A building fitted with QuadroClad panels

A building fitted with QuadroClad panels

QuadroClad panels’ abilities stressed

The panels made by Hunter Douglas have both the skins and core made of aluminium and stand up to new safety requirements

01 May 2013

Recent fires in high-rise buildings in Dubai and its neighbouring states have cost lives and caused considerable damage. It turns out insulation materials used in the façade cladding fuelled the fires, while falling façade panels, still burning, caused a lot of danger at street level. The incidents have led authorities to toughen fire safety regulations.

“The only façade panels that can stand up to the new requirements are Hunter Douglas’ QuadroClad panels,” Hunter Douglas claims. “Unlike competing products, the QuadroClad panels are delivered by Hunter Douglas as a complete fire-resistant façade system.”

Dubai’s fire safety regulations are among the toughest in the world. For each utility function, they include detailed requirements as to fire compartments, construction materials, sprinkler installations and fire alarm systems. Among other things, cladding is subject to the NFPA 255 norms, the Standard Method of Test of Surface Burning Characteristics of Building Materials.

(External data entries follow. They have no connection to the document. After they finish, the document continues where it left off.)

/-- The draw is free; a mask of 0 fixes every bit, and the draw is consumed (95_test_vectors.md 2.3). -/
theorem test_rndVxByte_masked : ∃ t, exec (.rndVxByte 1 0x00) (regs [(1, 0x33)]) = .next t ∧ readV t 1 = 0 ∧
    t.draws = 1 := by
  refine ⟨_, rfl, ?_, rfl⟩
  show Config.rnd 0 &&& 0#8 = 0#8
  simp

/-! The index register and memory (95_test_vectors.md 2.4). -/

/-- A state with `I` set. -/
def index (w : Word) (s : State) : State := setI s w

/-- A state with bytes placed in memory. -/
def store (a : Nat) (bs : List Byte) (s : State) : State := setMem s (writeBytes s.mem a bs)

/-- Bytes of memory and `I` after one step. -/
def memAfter (w : Word) (s : State) (a n : Nat) : Option (List Byte × Word) :=
  (after w s).map fun t => (readBytes t.mem a n, t.i)

/-- `I` and VF after one step. -/
def indexAfter (w : Word) (s : State) : Option (Word × Byte) := (after w s).map fun t => (t.i, readV t 15)

theorem test_ldIAddr : indexAfter 0xA300 (index 0xFFFF State.reset) = some (0x300, 0) := by decide
theorem test_addIVx_above : indexAfter 0xF21E (index 0xFFFF (regs [(2, 1)])) = some (0, 1) := by decide
theorem test_addIVx_VF : indexAfter 0xFF1E (index 0x010 (regs [(15, 5)])) = some (0x15, 0) := by decide
theorem test_ldFVx : indexAfter 0xF029 (index 0x123 (regs [(0, 0xFF)])) = some (0x4FB, 0) := by decide
theorem test_ldBVx : memAfter 0xF333 (index 0x300 (regs [(3, 234)])) 0x300 3 = some ([2, 3, 4], 0x300) := by decide
theorem test_ldBVx_fault : (after 0xF333 (index 0xFFE (regs [(3, 9)]))).map
    (fun t => (faultCode t.fault, t.pc, readBytes t.mem 0xFFE 2)) = some (4, 0x200, [0, 0]) := by decide
theorem test_ldMemIVx : memAfter 0xF255 (index 0x300 (regs [(0, 1), (1, 2), (2, 3), (3, 4)])) 0x300 4 =
    some ([1, 2, 3, 0], 0x300) := by decide
theorem test_ldMemIVx_fault : faultAfter 0xF155 (index 0xFFF (regs [(0, 0xAA), (1, 0xBB)])) = some (4, 0x200) := by
  decide
theorem test_ldVxMemI : (after 0xF265 (index 0x300 (store 0x300 [2, 3, 4, 5] (regs [(3, 0x77)])))).map
    (fun t => (readV t 0, readV t 1, readV t 2, readV t 3, t.i)) = some (2, 3, 4, 0x77, 0x300) := by decide
theorem test_ldVxMemI_VF : vAfter 0xFF65 (index 0xFF0 (store 0xFFF [0x99] State.reset)) 14 = some (0, 0x99) := by decide

/-- A write of the reset contents leaves no entry, and entries stay in address order (R11). -/
theorem test_memory_canonical : writeBytes [(0x300, 7)] 0x2FF [1, 0] = [(0x2FF, 1)] := by decide

/-- The font is writable (R48): a listed byte is read back. -/
theorem test_font_is_writable : readByte [(0x000, 0x11)] 0 = 0x11 := by decide

/-! The display (95_test_vectors.md 2.5). -/

/-- A state with the cells at these columns and rows flipped. -/
def flip (ps : List CellPos) (s : State) : State := { s with disp := ps.foldl flipCell s.disp }

/-- Whether exactly these cells are on, VF, and `DIRTY` after one step. -/
def dispAfter (w : Word) (s : State) (ps : List CellPos) : Option (Bool × Byte × Bool) :=
  (after w s).map fun t => (t.disp == ps.foldl flipCell (Vector.replicate 32 0), readV t 15, t.dirty)

/-- `I`, `MEM[0x20A..0x20B] = C0 81`, `V1 = 62`, `V2 = 31`. -/
def corner : State := index 0x20A (store 0x20A [0xC0, 0x81] (regs [(1, 62), (2, 31)]))

/-- The four cells 2046, 2047, 62 and 5. -/
def cornerCells : List CellPos := [(62, 31), (63, 31), (62, 0), (5, 0)]

theorem test_cls : dispAfter 0x00E0 (flip [(0, 0), (1, 0), (63, 31)] State.reset) [] = some (true, 0, true) := by decide
theorem test_cls_blank : dispAfter 0x00E0 State.reset [] = some (true, 0, true) := by decide
theorem test_drw_wraps : dispAfter 0xD122 corner cornerCells = some (true, 0, true) := by decide
theorem test_drw_collides : dispAfter 0xD122 (flip cornerCells corner) [] = some (true, 1, true) := by decide
theorem test_drw_fault : (after 0xD12F (index 0xFF2 State.reset)).map
    (fun t => (faultCode t.fault, t.pc, t.dirty)) = some (4, 0x200, false) := by decide
theorem test_drw_no_rows : dispAfter 0xD120 (index 0xFFFF (regs [(15, 1)])) [] = some (true, 0, true) := by decide

/-- Cell `64 * r + c` is column `c` of row `r` (R133). -/
theorem test_cell : cellOn (flip [(5, 0)] State.reset).disp (5, 0) = true ∧
    cellOn (flip [(5, 0)] State.reset).disp (0, 5) = false := by decide

/-! Keypad and timers (95_test_vectors.md 2.6). -/

theorem test_skpVx : pcAfter 0xE19E (press 15 (regs [(1, 0xF)])) = some 0x204 := by decide
theorem test_skpVx_fault : faultAfter 0xE09E (press 0 (regs [(0, 16)])) = some (5, 0x200) := by decide
theorem test_sknpVx : pcAfter 0xE0A1 (regs [(0, 7)]) = some 0x204 := by decide
theorem test_sknpVx_down : pcAfter 0xE0A1 (press 7 (regs [(0, 7)])) = some 0x202 := by decide
theorem test_ldVxK_waits : (after 0xF30A (regs [(3, 0x55)])).map (fun t => (t.pc, readV t 3)) = some (0x200, 0x55) := by
  decide
theorem test_ldVxK : (after 0xF30A (press 12 (press 9 (regs [(3, 0x55)])))).map (fun t => (t.pc, readV t 3)) =
    some (0x202, 9) := by decide
theorem test_ldVxDt : vAfter 0xF107 { State.reset with dt := 0x3C } 1 = some (0x3C, 0) := by decide
theorem test_ldDtVx : (after 0xF015 (regs [(0, 7)])).map (fun t => (t.dt, t.st)) = some (7, 0) := by decide
theorem test_ldStVx : (after 0xF218 (regs [(2, 2)])).map (fun t => (t.dt, t.st)) = some (0, 2) := by decide

/-! The cycle (95_test_vectors.md 2.1). -/

theorem test_unknown : (after 0x5341 (at_ 0x210 (regs [(3, 0x7F), (4, 0x7F)]))).map (fun t => (t.pc, t.log)) =
    some (0x212, [⟨0x5341, 0x210⟩]) := by decide
theorem test_last_fetch : (after 0x6A55 (at_ 0xFFE State.reset)).map (fun t => (readV t 10, t.pc)) =
    some (0x55, 0x1000) := by decide
theorem test_odd_pc : (after 0x6B77 (at_ 0x201 State.reset)).map (fun t => (readV t 11, t.pc)) = some (0x77, 0x203) := by
  decide
theorem test_fetch_fault : ∃ t, step (at_ 0xFFF State.reset) = .next t ∧ faultCode t.fault = 3 ∧ t.pc = 0xFFF :=
  ⟨_, rfl, rfl, rfl⟩
theorem test_faulted_cycle : step { placeWord State.reset 0x6014 with fault := .stackUnderflow } =
    .next { placeWord State.reset 0x6014 with fault := .stackUnderflow } := rfl

/-- The first step after reset runs the placed table word. -/
theorem test_withFetchWord : (match step (State.reset.withFetchWord 16 0x6A37) with
    | .next t => some (readV t 10, t.pc)
    | _ => none) = some (0x37, 0x202) := by decide

/-! Host operations (95_test_vectors.md 2.6, 2.7). -/

theorem test_tick : (tickTimers { State.reset with dt := 0xFF, st := 2 }).1.dt = 0xFE ∧
    (tickTimers { State.reset with dt := 0xFF, st := 2 }).2 = false := by decide
theorem test_tick_tone : (tickTimers { State.reset with dt := 0, st := 1 }).1.dt = 0 ∧
    (tickTimers { State.reset with dt := 0, st := 1 }).2 = true := by decide
theorem test_reload : ∃ s t r, runSchedule [.loadProgram [0x60, 1, 0x60, 2, 0x60, 3], .cycle, .setKey 3 true,
      .loadProgram [0x12, 0x00]] State.reset = .next (t, r) ∧ s = readBytes t.mem 0x200 6 ∧
    s = [0x12, 0x00, 0x60, 0x02, 0x60, 0x03] ∧ readV t 0 = 0 ∧ keyDown t 3 = true := by
  exact ⟨_, _, _, rfl, rfl, by decide, by decide, by decide⟩
theorem test_load_leaves_fault : (loadProgram [0x12, 0x00] { State.reset with fault := .stackUnderflow, pc := 0x20C }).1.fault =
    .none := by decide
theorem test_take_dirty : (takeDirty { State.reset with dirty := true }).2 = true ∧
    (takeDirty { State.reset with dirty := true }).1.dirty = false := by decide

/-! Witnesses: for every statement with hypotheses, a state and operands that meet them, clause by clause, at the
boundary of each range. -/

theorem test_witness_CallPushesOrOverflows : (withStack 15 State.reset).sp.val < 16 ∧
    (withStack 16 State.reset).sp.val = 16 := by decide
theorem test_witness_ReturnPopsOrUnderflows : (withStack 16 State.reset).sp.val = (15 : Fin 16).val + 1 ∧
    (withStack 1 State.reset).sp.val = (0 : Fin 16).val + 1 ∧ State.reset.sp.val = 0 := by decide
theorem test_witness_ReturnUndoesCall : (withStack 15 State.reset).sp.val < 16 := by decide
theorem test_witness_AddStoresSumAndCarry : (14 : Reg) ≠ 15 := by decide
theorem test_witness_SubtractStoresDifferenceAndNoBorrow : (0 : Reg) ≠ 15 := by decide
theorem test_witness_ShiftsMoveOneBitIntoFlag : (1 : Reg) ≠ 15 := by decide
theorem test_witness_BcdStoresThreeDigits : dataAddr (index 0xFFD State.reset) 2 ≤ 0xFFF ∧
    0xFFF < dataAddr (index 0xFFE State.reset) 2 := by decide
theorem test_witness_BlockStoreCopiesRegisters : dataAddr (index 0xFF0 State.reset) (15 : Reg).val ≤ 0xFFF ∧
    0xFFF < dataAddr (index 0xFF1 State.reset) (15 : Reg).val := by decide
theorem test_witness_BlockLoadCopiesMemory : dataAddr (index 0xFFF State.reset) (0 : Reg).val ≤ 0xFFF ∧
    0xFFF < dataAddr (index 0x1000 State.reset) (0 : Reg).val := by decide
theorem test_witness_BlockStoreThenLoadRestores : ∃ t u, dataAddr (index 0xFF0 (regs [(3, 4)])) (15 : Reg).val ≤ 0xFFF ∧
    exec (.ldMemIVx 15) (index 0xFF0 (regs [(3, 4)])) = .next t ∧ Unchanged t u .mem ∧ u.i = 0xFF0 ∧ readV u 3 = 9 :=
  ⟨_, writeV (index 0xFF0 (store 0xFF0 (regsUpTo (regs [(3, 4)]) 15) (regs [(3, 4)]))) 3 9, by decide, rfl,
    fun _ => rfl, rfl, rfl⟩
theorem test_witness_StoredBytesAreFetched : ∃ t u, dataAddr (index 0x208 (regs [(0, 0x62), (1, 0x2A)])) 1 ≤ 0xFFF ∧
    exec (.ldMemIVx 1) (index 0x208 (regs [(0, 0x62), (1, 0x2A)])) = .next t ∧ (1 : Reg) ≤ 1 ∧
    (1 : Reg).val = (0 : Reg).val + 1 ∧ Unchanged t u .mem ∧
    u.pc.toNat = dataAddr (index 0x208 (regs [(0, 0x62), (1, 0x2A)])) (0 : Reg).val :=
  ⟨_, at_ 0x208 (store 0x208 [0x62, 0x2A] (regs [(0, 0x62), (1, 0x2A)])), by decide, rfl, by decide, by decide,
    fun _ => rfl, rfl⟩

/-- `n = 0` needs no address; 15 rows fit below 0xFFF from 0xFF1. -/
theorem test_witness_DrawInvertsTheCoveredCells : (∀ j < (0 : Nibble).toNat, dataAddr (index 0xFFFF State.reset) j ≤ 0xFFF) ∧
    (∀ j < (15 : Nibble).toNat, dataAddr (index 0xFF1 State.reset) j ≤ 0xFFF) := by decide
theorem test_witness_DrawInvertsTheCoveredCells_cells : SpriteCovers corner 1 2 2 (62, 31) ∧
    SpriteCovers corner 1 2 2 (5, 0) ∧ ¬ SpriteCovers corner 1 2 2 (0, 0) := by
  unfold SpriteCovers; decide
theorem test_witness_DrawInvertsTheCoveredCells_hit :
    (∃ p, SpriteCovers (flip cornerCells corner) 1 2 2 p ∧ cellOn (flip cornerCells corner).disp p = true) ∧
    ¬ ∃ p, SpriteCovers corner 1 2 2 p ∧ cellOn corner.disp p = true := by
  refine ⟨⟨(5, 0), ?_, by decide⟩, ?_⟩
  · unfold SpriteCovers; decide
  · rintro ⟨p, -, h⟩
    simp [corner, index, store, regs, setI, setMem, writeV, State.reset, Block.reset, cellOn] at h
theorem test_witness_DrawOutOfRangeFaults : 1 ≤ (15 : Nibble).toNat ∧
    0xFFF < dataAddr (index 0xFF2 State.reset) ((15 : Nibble).toNat - 1) ∧ 1 ≤ (1 : Nibble).toNat ∧
    0xFFF < dataAddr (index 0x1000 State.reset) ((1 : Nibble).toNat - 1) := by decide
theorem test_witness_DrawingTwiceRestoresTheDisplay : (1 : Reg) ≠ 15 ∧ (2 : Reg) ≠ 15 ∧
    (∀ j < (2 : Nibble).toNat, dataAddr corner j ≤ 0xFFF) ∧ ∀ p, cellOn corner.disp p = false := by
  refine ⟨by decide, by decide, by decide, fun p => ?_⟩
  simp [corner, index, store, regs, setI, setMem, writeV, State.reset, Block.reset, cellOn]
theorem test_witness_KeySkipsReadTheNamedKey : (readV (regs [(1, 15)]) 1).toNat = (15 : Fin 16).val ∧
    15 < (readV (regs [(1, 16)]) 1).toNat := by decide
theorem test_witness_WaitForKeyTakesTheLowest : (keyDown (press 15 State.reset) 15 = true ∧
    ∀ j < (15 : Fin 16), keyDown (press 15 State.reset) j = false) ∧ ∀ k, keyDown State.reset k = false := by decide
theorem test_witness_EncodeInvertsDecode : decode 0xD12F = .ok (.drwVxVyNibble 1 2 0xF) := by decide
theorem test_witness_DecoderAgreesWithTheOpcodeMap : (∃ r ∈ opcodeRows, r.covers 0xF565 = true) ∧
    wordWellFormed 0xF566 = false := by decide

/-- The last address an instruction can be fetched from. -/
theorem test_witness_StepRunsTheDecodedInstruction :
    let s := placeWord (at_ 0xFFE State.reset) 0x6A55
    s.fault = .none ∧ s.pc.toNat ≤ 0xFFE ∧
      decode (BitVec.ofNat 16 (readByte s.mem s.pc.toNat).toNat * 256 +
        BitVec.ofNat 16 (readByte s.mem (s.pc.toNat + 1)).toNat) = .ok (.ldVxByte 10 0x55) := by decide
theorem test_witness_UnknownOpcodeIsLoggedAndSkipped : (at_ 0xFFE State.reset).fault = .none ∧
    (at_ 0xFFE State.reset).pc.toNat ≤ 0xFFE ∧
    ∀ r ∈ opcodeRows, r.covers (fetchOpcode (at_ 0xFFE State.reset)) = false := by decide
theorem test_witness_FetchOutOfRangeFaults : (at_ 0xFFF State.reset).fault = .none ∧
    0xFFE < (at_ 0xFFF State.reset).pc.toNat := by decide
theorem test_witness_FaultedCycleDoesNothing : faultCode { State.reset with fault := .stackOverflow }.fault ≠ 0 := by
  decide
theorem test_witness_FaultsArePrecise : ∃ t, step (at_ 0xFFF State.reset) = .next t ∧
    t.fault ≠ (at_ 0xFFF State.reset).fault := ⟨_, rfl, by decide⟩

/-- One state for each of the five conditions, each at the first value that meets it. -/
theorem test_witness_FaultsHaveTheirStatedCauses :
    0xFFE < (at_ 0xFFF State.reset).pc.toNat ∧
    ((withStack 16 State.reset).sp.val = 16 ∧ decode 0x2300 = .ok (.callAddr 0x300)) ∧
    (State.reset.sp.val = 0 ∧ decode 0x00EE = .ok .ret) ∧
    (1 ≤ (1 : Nibble).toNat ∧ 0xFFF < (index 0x1000 State.reset).i.toNat + (1 : Nibble).toNat - 1 ∧
      0xFFF < (index 0xFFE State.reset).i.toNat + 2 ∧ 0xFFF < (index 0xFFF State.reset).i.toNat + (1 : Reg).val) ∧
    15 < (readV (regs [(0, 16)]) 0).toNat := by decide
theorem test_witness_FaultsHaveTheirStatedCauses_step : State.reset.fault = .none ∧ ∃ t, step State.reset = .next t :=
  ⟨rfl, _, rfl⟩
theorem test_witness_SelfJumpAndWaitAreFixedPoints :
    (let s := placeWord (at_ 0xFFE State.reset) 0x1FFE
     s.fault = .none ∧ s.pc.toNat ≤ 0xFFE ∧ decode (fetchOpcode s) = .ok (.jpAddr 0xFFE) ∧
      (0xFFE : Addr).toNat = s.pc.toNat) ∧
    (let s := placeWord State.reset 0xF30A
     decode (fetchOpcode s) = .ok (.ldVxK 3) ∧ ∀ k, keyDown s k = false) := by decide
theorem test_witness_OnlyTheNamedInstructionsWrite : ∃ t, exec .cls State.reset = .next t := ⟨_, rfl⟩
theorem test_witness_OnlyFlagWritersTouchVF : ∃ t, exec (.addVxVy 14 1) State.reset = .next t ∧ (14 : Reg) ≠ 15 :=
  ⟨_, rfl, by decide⟩
theorem test_witness_OnlyFlagWritersTouchVF_index : ∃ t, exec (.addIVx 15) (regs [(15, 5)]) = .next t := ⟨_, rfl⟩
theorem test_witness_OnlyFlagWritersTouchVF_draw : ∃ t, exec (.drwVxVyNibble 15 2 2) corner = .next t ∧
    spriteInRange corner 2 = true := ⟨_, rfl, by decide⟩
theorem test_witness_NoInstructionReadsSoundTimerDirtyOrLog : ∃ t, step State.reset = .next t := ⟨_, rfl⟩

However, the four fires that broke out in high-rise buildings in the Dubai region last year offer evidence that when it comes to fire safety regulations it’s hard to be too strict. On November 18, a fire in the 34-floor Tamweel Tower in Jumeirah Lake Towers caused a panic outbreak. Earlier in the year, there were two incidents in Sharjah, UAE, in which the Al Tayer Tower in Al Nahda (59 floors) and the Al Baker Tower in Al Taawun (25 floors) burned to the ground. In Doha, Qatar, a fire in the Villagio Mall on May 28 took the lives of 19 people.

Fire analyses have brought to light the vulnerability of the façade cladding, among other things. While the panels themselves are usually made of aluminium, the insulation material is usually synthetic and contributes to the spreading of fire. Also, fire evidently causes the panels to become unfastened, causing danger to bystanders and –from the viewpoint of fire containment – placing lower floors and neighbouring buildings at risk. Smoke development and melting materials produced by the panels, also known as ‘burning droplets’, are also risk factors.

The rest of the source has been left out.